Redis outage on Vantage EU
Incident Report for ABBYY
Postmortem

Dear Customer,

On January 29 and January 30, 2024, ABBYY Vantage EU experienced interruption in operation of the Redis service, resulting in outages of the Vantage platform. We are glad to inform you that the issues have been mitigated and the service is now fully functional. Please review the following incident Root Cause Analysis (RCA) information:

Cloud instance

  • Western Europe

Incident timeframe

  • January 29, 2024

    • 15:42 – 17:20 UTC
  • January 30, 2024

    • 10:30 – 12:10 UTC

Incident status

  • Fully mitigated

Customer impact

  • The platform was unable to launch new or complete existing transactions.
  • Skills which were being edited during the outage could become unresponsive.
  • Edits being done to skills during the outage could be lost.
  • Subscription status information was not accessible.

Incident history

  • January 29, 2024

    • 15:42 UTC: The health monitoring system of the service reported a failure of the Redis master node. The on-duty operations team discovered an unusually high memory consumption of the Redis service and performed its manual failover.
    • 16:02 UTC: The Redis master node started consuming an unusually high amount of memory again. The team performed another manual failover and cleaned up the Redis stream to reduce the consumed memory.
    • 17:20 UTC: All internal services returned to normal operation. The incident was considered mitigated.
  • January 30, 2024

    • 10:30 UTC: The health monitoring system of the service reported a new failure of the Redis master node due to high memory consumption. The on-duty operations team scaled down the Transaction service to zero to prevent new data flowing to Redis and deleted all Workflow service objects in all Redis master nodes. They then scaled up the Transaction service again.
    • 12:10 UTC: All internal services returned to normal operation. The incident was considered mitigated.

Root cause

  • The failures of Redis were caused by too high an amount of memory set allowed to be occupied by the Redis service in its hosting VMs.
  • As a result, the Redis master node was unable to process data requests but was successfully responding about its availability. This caused an automatic failover not to be triggered.

Mitigation measures

  • Manual failover of the Redis service, followed by cleaning up the Redis stream to reduce the consumed memory.

Prevention measures

  • Optimize the implementation of communication with Redis for reading and writing data to reduce memory consumption.
  • Replace the VMs hosting the Redis service with a native fully managed Redis service on MS Azure.
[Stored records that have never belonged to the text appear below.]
/-- Loop `d` ends: what follows from its counter is known no longer (R227; log entry 97). -/
def Sim.leave (d : Nat) (x : Sim) : Sim :=
  { x with g := x.g.filter (fun e => decide (e.2.2 < d)), p := x.p.filter (fun e => decide (e.2.2 < d)) }

/-- Cycles of the thread. -/
def Sim.charge (n : Nat) (x : Sim) : Sim := { x with loom := x.loom + n, t := x.t + n }

/-- Waits until registers or contexts are written (R226 item 3). -/
def Sim.waitFor (ks : List Nat) (x : Sim) : Sim := { x with t := ks.foldl (fun m k => max m (x.ready.get 0 k)) x.t }

/-- A test failed. -/
def Sim.fail (test phase addr : Nat) (x : Sim) : Sim :=
  { x with bad := optBy Bad.first x.bad (some { test := test, phase := phase, addr := addr }) }

/-! ## Instructions -/

/-- The guard of a Coresh instruction (R193). -/
def coreshGuard : Instr → Guard
  | .nop _ g | .endRun _ g | .br _ g _ | .selcr _ g _ => g
  | .add _ g _ _ _ | .sub _ g _ _ _ | .and _ g _ _ _ | .or _ g _ _ _ | .xor _ g _ _ _ | .shl _ g _ _ _ | .shr _ g _ _ _
  | .sar _ g _ _ _ | .min _ g _ _ _ | .max _ g _ _ _ | .mul _ g _ _ _ => g
  | .addi _ g _ _ _ | .andi _ g _ _ _ | .ori _ g _ _ _ | .xori _ g _ _ _ | .shli _ g _ _ _ | .shri _ g _ _ _ => g
  | .movi _ g _ _ | .movhi _ g _ _ | .rds _ g _ _ => g
  | .cmp _ g _ _ _ _ | .cmpi _ g _ _ _ _ | .plog _ g _ _ _ _ => g
  | .loop _ g _ _ _ | .await _ g _ _ _ => g
  | .raise _ g _ => g
  | .ldc _ g _ _ _ | .stc _ g _ _ _ => g
  | .poll _ g _ _ _ _ | .take _ g _ _ _ _ | .give _ g _ _ _ _ | .setup _ g _ _ _ _ | .ping _ g _ _ _ _
  | .defer _ g _ _ _ _ | .suspend _ g _ _ _ _ | .resume _ g _ _ _ _ => g
  | .probe _ g _ _ | .weave _ g _ _ => g
  | .snap _ g _ _ | .bound _ g _ _ _ | .act _ g _ _ | .ema _ g _ _ _ | .timer _ g _ _ _ | .flow _ g _ _ | .trace _ g _ => g
  | _ => noGuard

/-- The register that an instruction writes, g0 for none (R195, R205). -/
def coreshDest : Instr → Reg
  | .add _ _ d _ _ | .sub _ _ d _ _ | .and _ _ d _ _ | .or _ _ d _ _ | .xor _ _ d _ _ | .shl _ _ d _ _ | .shr _ _ d _ _
  | .sar _ _ d _ _ | .min _ _ d _ _ | .max _ _ d _ _ | .mul _ _ d _ _ => d
  | .addi _ _ d _ _ | .andi _ _ d _ _ | .ori _ _ d _ _ | .xori _ _ d _ _ | .shli _ _ d _ _ | .shri _ _ d _ _ => d
  | .movi _ _ d _ | .movhi _ _ d _ | .rds _ _ d _ | .ldc _ _ d _ _ => d
  | .loop _ _ d _ _ => d
  | .poll _ _ d _ _ _ | .take _ _ d _ _ _ | .give _ _ d _ _ _ | .setup _ _ d _ _ _ | .ping _ _ d _ _ _
  | .defer _ _ d _ _ _ | .suspend _ _ d _ _ _ | .resume _ _ d _ _ _ => d
  | .probe _ _ d _ | .weave _ _ d _ => d
  | .snap _ _ d _ | .bound _ _ d _ _ | .ema _ _ d _ _ => d
  | _ => 0

/-- The instruction writes register `r`. -/
def writesReg (r : Reg) (i : Instr) : Bool :=
  r != 0 && (coreshDest i == r || (match i with
    | .poll _ _ _ _ _ e => e == r
    | _ => false))

/-- The cost of an instruction (R195), but for the part of WEAVE that depends on its start. -/
def coreshCost : Instr → Nat
  | .mul _ _ _ _ _ => 3
  | .br _ _ _ | .loop _ _ _ _ _ | .await _ _ _ _ _ | .selc _ _ | .selcr _ _ _ | .ldc _ _ _ _ _ | .stc _ _ _ _ _ => 2
  | .raise _ _ (.event _ _) => 4
  | .raise _ _ (.flag _ _) => 2
  | .poll _ _ _ _ _ _ | .ping _ _ _ _ _ _ => 40
  | .take _ _ _ n _ _ | .give _ _ _ n _ _ | .setup _ _ _ n _ _ | .defer _ _ _ n _ _ => sheafCost n
  | .suspend _ _ _ _ _ _ | .resume _ _ _ _ _ _ => 16
  | .probe _ _ _ _ | .weave _ _ _ _ => 8
  | .snap _ _ _ _ | .ema _ _ _ _ _ | .trace _ _ _ => 2
  | .bound _ _ _ _ _ | .flow _ _ _ _ => 3
  | .act _ _ _ _ | .timer _ _ _ _ _ => 4
  | _ => 1

/-- What an instruction that computes on registers writes, from the values of its sources (R190, R195); none for any other. -/
def computed (r : Reg → W32) : Instr → Option W32
  | .add _ _ _ a b => some (r a + r b)
  | .sub _ _ _ a b => some (r a - r b)
  | .and _ _ _ a b => some (r a &&& r b)
  | .or _ _ _ a b => some (r a ||| r b)
  | .xor _ _ _ a b => some (r a ^^^ r b)
  | .shl _ _ _ a b => some (r a <<< ((r b).toNat % 32))
  | .shr _ _ _ a b => some (r a >>> ((r b).toNat % 32))
  | .sar _ _ _ a b => some ((r a).sshiftRight ((r b).toNat % 32))
  | .min _ _ _ a b => some (if (r a).toInt ≤ (r b).toInt then r a else r b)
  | .max _ _ _ a b => some (if (r a).toInt ≤ (r b).toInt then r b else r a)
  | .mul _ _ _ a b => some (r a * r b)
  | .addi _ _ _ a i => some (r a + immS i)
  | .andi _ _ _ a i => some (r a &&& immZ i)
  | .ori _ _ _ a i => some (r a ||| immZ i)
  | .xori _ _ _ a i => some (r a ^^^ immZ i)
  | .shli _ _ _ a i => some (r a <<< (i.toNat % 32))
  | .shri _ _ _ a i => some (r a >>> (i.toNat % 32))
  | .movi _ _ _ i => some (i.setWidth 32)
  | .movhi _ _ d i => some ((i.setWidth 32 <<< 16) ||| (r d &&& 0xFFFF))
  | _ => none

/-- The registers from which it computes. -/
def sources : Instr → List Reg
  | .add _ _ _ a b | .sub _ _ _ a b | .and _ _ _ a b | .or _ _ _ a b | .xor _ _ _ a b | .shl _ _ _ a b | .shr _ _ _ a b
  | .sar _ _ _ a b | .min _ _ _ a b | .max _ _ _ a b | .mul _ _ _ a b | .cmp _ _ _ _ a b => [a, b]
  | .addi _ _ _ a _ | .andi _ _ _ a _ | .ori _ _ _ a _ | .xori _ _ _ a _ | .shli _ _ _ a _ | .shri _ _ _ a _
  | .cmpi _ _ _ _ a _ => [a]
  | .movhi _ _ d _ => [d]
  | _ => []

/-- The depth of the sources when all of them are known, at least `dep`. -/
def Sim.depthOf (x : Sim) (dep : Nat) (rs : List Reg) : Option Nat :=
  rs.foldl (fun acc r => match acc, x.reg r with
    | some d, some y => some (max d y.2)
    | _, _ => none) (some dep)

/-- The result that an instruction leaves known, when its sources are (R227). -/
def Sim.result (x : Sim) (dep phase : Nat) (i : Instr) : Option (W32 × Nat) :=
  match i with
  | .rds _ _ _ sel => if sel = 0 then some (BitVec.ofNat 32 phase, dep) else none
  | _ =>
    match x.depthOf dep (sources i), computed (fun r => ((x.reg r).map (·.1)).getD 0) i with
    | some d, some v => some (v, d)
    | _, _ => none

/-- The predicate that a compare or PLOG leaves known, when its sources are (R196, R227). -/
def Sim.compared (x : Sim) (dep : Nat) (i : Instr) : Option (Bool × Nat) :=
  let v (r : Reg) : W32 := ((x.reg r).map (·.1)).getD 0
  match i with
  | .cmp _ _ _ c a b => (x.depthOf dep [a, b]).map (fun d => (condHolds c (v a) (v b), d))
  | .cmpi _ _ _ c a k => (x.depthOf dep [a]).map (fun d => (condHolds c (v a) (k.signExtend 32), d))
  | .plog _ _ _ pa pb fn =>
    match x.pred pa, x.pred pb with
    | some y, some z => some (plogFn fn y.1 z.1, max dep (max y.2 z.2))
    | _, _ => none
  | _ => none

/-! ## The program under admission -/

/-- What the worst case of a program depends on: the port, the slice and the speed (R244); the entry of its segment, the end of the
lead, and its code. -/
structure Job where
  u : CUnit
  sl : Nat
  speed : Speed
  entry : Nat := 0
  lead : Nat := 0
  code : List Instr
deriving DecidableEq, Repr

/-- The root port of a loom's program. -/
def Job.port (j : Job) : Nat :=
  match j.u with
  | .loom p => p.toNat
  | .core _ => 16

/-- The MPS charged for a context (R204). -/
def State.chargedMps (s : State) (sp : Speed) (i : Nat) : Nat :=
  if (s.ctx i).st = .active then (s.ctx i).mps.toNat else payloadLimit sp

/-- The context lies within the barn blocks of a slice (R201). -/
def State.inBarn (s : State) (sl i : Nat) : Bool := decide (i / 1024 < 5120) && s.barnOwner (i / 1024) == sl

/-- An instruction names the context at cx (R201): it must be known, and lie in the slice's barn. -/
def State.simUse (s : State) (j : Job) (phase a : Nat) (x : Sim) : Sim :=
  match x.cx with
  | .ix i =>
    let x := { x with named := if x.named.contains i.toNat then x.named else i.toNat :: x.named }
    if s.inBarn j.sl i.toNat then x else x.fail tContext phase a
  | _ => x.fail tContext phase a

/-- The device of a hub's context whose subtree the attach table does not give whole to the slice (R215). -/
def State.subtreeForeign (s : State) (sl i : Nat) : Bool :=
  let c := s.ctx i
  let hops := hopsOf c.depth.toNat c.hops.toNat
  (s.dev (c.handle.toNat / 16)).hub &&
    (s.routeOwner c.port.toNat hops != sl ||
      (s.attach.map (·.1)).any (fun k =>
        k % 32 == c.port.toNat && (hopsOf (k / 32 % 8) (k / 256)).take hops.length == hops &&
          (match s.attachAt k with
           | some e => e.1.toNat != sl
           | none => false)))

/-- The context at cx, as far as it is now known to be one that runs (R204). -/
def State.simCtx (s : State) (x : Sim) : Option Ctx :=
  match x.cx with
  | .ix i => let c := s.ctx i.toNat
             if c.st = .active ∨ c.st = .halted then some c else none
  | _ => none

/-- The port and speed of the context at cx do not suit the program, or `suits` fails for it: a mismatch known now (R204). -/
def State.simMatch (s : State) (j : Job) (phase a : Nat) (suits : Ctx → Bool) (x : Sim) : Sim :=
  match s.simCtx x with
  | some c => if c.port.toNat ≠ j.port || decide (c.sp ≠ j.speed) || !suits c then x.fail tContext phase a else x
  | none => x

/-- At Field speed the phase-7 tick issues nothing (R244). -/
def Job.fieldTest (j : Job) (phase a : Nat) (x : Sim) : Sim :=
  if j.speed = .field ∧ phase % 8 = 7 then x.fail tField phase a else x

/-- A wire sequence of cost `w` (R226 items 2 and 5): issued once the one before it has started. -/
def Sim.sequence (cost w : Nat) (ks : List Nat) (x : Sim) : Sim :=
  let t := max x.t x.lastStart + cost
  let start := max t x.wEnd
  { x with
    loom := x.loom + cost, t := t, lastStart := start, wEnd := start + w, own := start + w, wire := x.wire + w
    ready := ks.foldl (fun y k => Tab.upd 0 y k (max (start + w))) x.ready }

/-- A wire instruction on the context at cx (R204, R224, R225, R226; log entry 97). -/
def State.simBus (s : State) (j : Job) (phase a : Nat) (k : WKind) (cnt : BitVec 3) (rty : BitVec 2) (d e : Reg) (cost : Nat)
    (x : Sim) : Sim :=
  let x := s.simMatch j phase a (kindSuits k) (s.simUse j phase a (j.fieldTest phase a x))
  let i := match x.cx with
    | .ix i => i.toNat
    | _ => 0
  let w := wireCost k j.speed (cnt.toNat + 1) rty.toNat (s.chargedMps j.speed i)
  let x := if 12000 < w then x.fail tSingle phase a else x
  ((x.sequence cost w ([d.toNat, e.toNat].filter (· != 0) ++ [16 + i])).setReg d none).setReg e none

/-- SUSPEND or RESUME (R215): no wire time; rejected for a DEFERRED context and for a hub's whose subtree is not all the slice's. -/
def State.simSegment (s : State) (j : Job) (phase a : Nat) (d : Reg) (x : Sim) : Sim :=
  let x := s.simMatch j phase a (fun _ => true) (s.simUse j phase a (j.fieldTest phase a x))
  let x := match x.cx with
    | .ix i =>
      let c := s.ctx i.toNat
      if decide (c.st ≠ CtxSt.free) && (c.deferred || s.subtreeForeign j.sl i.toNat) then x.fail tRight phase a else x
    | _ => x
  (({ x with t := max x.t x.lastStart } : Sim).charge 16).setReg d none

/-- WEAVE (R217): from its worst-case start to VAL. -/
def Sim.weave (j : Job) (phase a val : Nat) (d : Reg) (x : Sim) : Sim :=
  let x := j.fieldTest phase a x
  let start := max x.t x.wEnd
  let span := val - start
  let x := if val ≤ start then x.fail tWeave phase a else x
  ({ x with
    loom := x.loom + 8 + span, wire := x.wire + span, t := start + 8 + span, wEnd := max x.wEnd val, own := max x.own val
    slack := optBy min x.slack (some span) } : Sim).setReg d none

/-- What an instruction that executes does to the worst case; `dep` is the depth that its guard follows from. A loom RAISE counts as no
instruction that uses cx in the sense of R201: it names no context (log entry 97). -/
def State.simExec (s : State) (j : Job) (phase a dep : Nat) (i : Instr) (x : Sim) : Sim :=
  let x := x.waitFor ((coreshRegs i).map (·.toNat))
  let loom := j.u.isLoom
  match i with
  | .poll _ _ d cnt rty e => s.simBus j phase a .poll cnt rty d e (coreshCost i) x
  | .take _ _ d cnt rty _ => s.simBus j phase a .take cnt rty d 0 (coreshCost i) x
  | .give _ _ d cnt rty _ => s.simBus j phase a .give cnt rty d 0 (coreshCost i) x
  | .setup _ _ d cnt rty _ => s.simBus j phase a .setup cnt rty d 0 (coreshCost i) x
  | .ping _ _ d cnt rty _ => s.simBus j phase a .ping cnt rty d 0 (coreshCost i) x
  | .defer _ _ d cnt rty _ => s.simBus j phase a .defer cnt rty d 0 (coreshCost i) x
  | .suspend _ _ d _ _ _ | .resume _ _ d _ _ _ => s.simSegment j phase a d x
  | .probe _ _ d v =>
    ((j.fieldTest phase a x).sequence 8 (wireCost (.probe v.toNat) j.speed 1 0 0) ([d.toNat].filter (· != 0))).setReg d none
  | .weave _ _ d v => x.weave j phase a v.toNat d
  | .selc _ idx => { x.charge 2 with cx := .ix idx }
  | .selcr _ _ off => { x.charge 2 with cx := match x.cx with
      | .ix i => .ix (i + off.signExtend 23)
      | c => c }
  | .await _ _ mode _ cyc =>
    let x := x.charge 2
    if loom then { x with t := max x.t (if mode = 0 then cyc.toNat else x.own) } else x
  | .ldc _ _ d _ _ =>
    let x := if loom then
        let x := s.simUse j phase a x
        match x.cx with
        | .ix i => x.waitFor [16 + i.toNat]
        | _ => x
      else x
    (x.charge 2).setReg d none
  | .stc _ _ _ _ _ => (if loom then s.simUse j phase a x else x).charge 2
  | .cmp _ _ pd _ _ _ | .cmpi _ _ pd _ _ _ | .plog _ _ pd _ _ _ => (x.charge 1).setPred pd (x.compared dep i)
  | .flow _ _ f _ =>
    let x := x.charge 3
    { x with wire := x.wire + 1, named := if x.named.contains f.toNat then x.named else f.toNat :: x.named }
  | _ => (x.charge (coreshCost i)).setReg (coreshDest i) (x.result dep phase i)

/-! ## The way through the program (R198, R199, R227) -/

/-- An arrival: at an address, or at the end of the program; by a branch or not. -/
structure Arrival where
  dst : Option Nat
  branch : Bool := false
  x : Sim

/-- A region on the way: the states that arrive at its addresses, those that ended the program, those that fell through its end,
and those that branched past it. -/
structure Walk where
  arr : Tab Sim := []
  ends : Option Sim := none
  fall : Option Sim := none
  exit : Option Sim := none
We apologize for any inconvenience and most importantly, for the potential impact on your business. We are committed to preventing such issues in the future and will continue working on improving our infrastructure and monitoring solutions.

Thank you for using ABBYY Vantage!

If you have any questions or feedback, please feel free to contact our support team via the Help Center portal.

Yours faithfully,

ABBYY Vantage Team

Posted Feb 07, 2024 - 09:43 UTC

Resolved
This incident has been resolved.
Posted Jan 29, 2024 - 17:20 UTC
Investigating
We are currently are experiencing difficulties in completing transactions and encountering errors when attempting to create new skills within our platform.
Our team is actively investigating the issue and working towards a resolution. We apologize for any inconvenience caused and appreciate your patience.
Posted Jan 29, 2024 - 15:42 UTC
This incident affected: Vantage EU.